Теперь нельзя было уже сомневаться, что он лежит в зале рисования классической гимназии в Бендорфі, но он никак не хотел верить, что это именно та гимназия, где он учился. Он вспоминал, что таких гимназий в городе было три, одна из них «может, лучше было бы этого и не говорить,- но последняя, третья, называлась гимназия Адольфа Гитлера».

Он слышал, как били пушки, ему нравилась их музыка. «Успокаивающе гудели те пушки: глухо и строго, словно тихая, почти возвышенная органная музыка». Что-то благородное услышал он в той музыке, «такая торжественная луна, точно как в той войне, о которой пишут в книжках с картинками». Потом размышлял, сколько имен будет на той таблице павших, которую прибьют здесь впоследствии. Неожиданно пришло в голову, что и его имя будет укарбоване в камень. Словно это была последняя дело в его жизни, он хотел непременно знать, это «и» гимназия и тот зал рисования, где он провел столько часов, рисуя вазы и сочиняя разные шрифты. Он ненавидел те уроки более всего в гимназии и часами погибал от скуки и ни разу не смог толком нарисовать вазу или написать букву. Теперь ему все было безразлично, он даже не мог вспомнить свою ненависть.

Он не помнил, как его ранили, знал только, что не может шевелить руками и правой ногой, а левой только слегка. Надеялся, что их так тесно примотали к туловищу. Он попытался пошевелить руками и почувствовал такую боль, что снова закричал от боли и ярости, что руки не шевелятся. Наконец над ним наклонился врач. Позади стоял пожарный и тихо что-то говорил врачу на ухо. Тот долго смотрел на парня, потом сказал, что скоро и его очередь. За доску, где сиял свет, понесли соседу. Потом ничего не было слышно, пока санитары устало не вынесли соседу и понесли к двери. Парень снова закрыл глаза и сказал себе, что должен узнать, какая у него рана и действительно ли он в своей школе. Все, на чем останавливался его взгляд, было далеко и безразлично, «как будто меня принесли к какому музея мертвых в мир глубоко чужд мне и неинтересно, который почему-то узнавали мои глаза, но сами только глаза». Он не мог поверить, что прошло только три месяца с того времени, как он рисовал здесь, а на перемене, взяв свой бутерброд с повидлом, шел к сторожа Біргелера пить молоко вниз в тесную каморку. Он подумал, что его соседу, наверное, понесли туда, где клали мертвых; может, мертвецов относили в маленькую Біргелерову комнатку, где когда-то пахло теплом молоком.

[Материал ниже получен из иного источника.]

-- ==== Sys2Proof/Config.lean ====
section
/-! DEFINITION. What the manual leaves open: the free values. Each is a constant without a body, so that
nothing can be proved of its value. The step gives each use a fresh token from State.freeCtr, the
model's own counter, and an index within the use (notes/assumptions/2). -/

namespace Sys2Proof.Config

/-- Which of two representable neighbours a faithful rounding takes (R116, R123), and every other choice
between two outcomes that the manual leaves open. -/
opaque freeBit : Nat → Nat → Bool

/-- A 32-bit value that the manual bounds or does not state; where it bounds it, the operation takes it
only within the bound (R127, R128, R129). -/
opaque freeWord : Nat → Nat → BitVec 32

/-- A byte whose contents the manual calls unspecified or undefined (R85, R140, R206, R232, R265). -/
opaque freeByte : Nat → Nat → BitVec 8

/-- A choice among several outcomes, as a number the operation reduces to its range. -/
opaque freeNat : Nat → Nat → Nat

/-- The 32 bytes of a fresh challenge or nonce (R479, R301). -/
opaque freshNonce : Nat → BitVec 256

/-- A signature by the key of a certificate slot, 0 the module identity key and 1 to 4 the dies', over a digest (R480,
R481, R487): its bits are not the manual's. -/
opaque slotSign : Nat → BitVec 256 → BitVec 512

/-- What a measurement covers that the manual does not spell out: the boot ROM identity (R484). -/
opaque romDigest : BitVec 256

/-- The certificate chain of a slot, as SPDM answers it (R487). -/
opaque chainBytes : Nat → List (BitVec 8)

/-- The order of this module requires an OWNER record before DEPLOYED (R492). -/
opaque ownerRequired : Bool

end Sys2Proof.Config
end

Санитары подняли его и понесли за доску. Над дверями зала когда-то висел крест, потому и называлась гимназия школой святого Фомы. Потом «они» (фашисты) креста сняли, но на том месте остался свежий след, такой отчетливый, что его было видно лучше, чем сам крест. Даже когда стену перекрасили, крест выступил снова. Теперь он увидел то следует от креста.

За доской стоял операционный стол, на который героя и положили. Он на мгновение увидел себя в ясном стекле лампы, но показалось ему, что он коротенький, узкий свиток марли. Врач повернулся к нему спиной, возился в инструментах. Пожарный стоял напротив доски и улыбался, устало и скорбно. Вдруг за его плечами, на нестертому втором стороне доски, герой увидел нечто такое, от чего сердце впервые отозвалось: «...где-то в его потаенном уголке вынырнул испуг, глубокий и страшный, и оно забилось у меня в груди - на доске было написано моей рукой». «Вон он, все еще там, то выражение, которое нам велели тогда написать, в том безнадежном жизни, которое закончилось всего три месяца назад: «Путник, когда ты придешь в Спа...». Он вспомнил, что ему тогда не хватило доски, потому что он не рассчитал как следует, взял большие буквы. Вспомнил, как кричал тогда учитель рисования, а потом сам написал. Семь раз был там написано разными шрифтами: «Путник, когда ты придешь в Спа...» Пожарный отступил, теперь герой увидел весь выражение, только немного испорчен, потому что буквы выбрал великоваты.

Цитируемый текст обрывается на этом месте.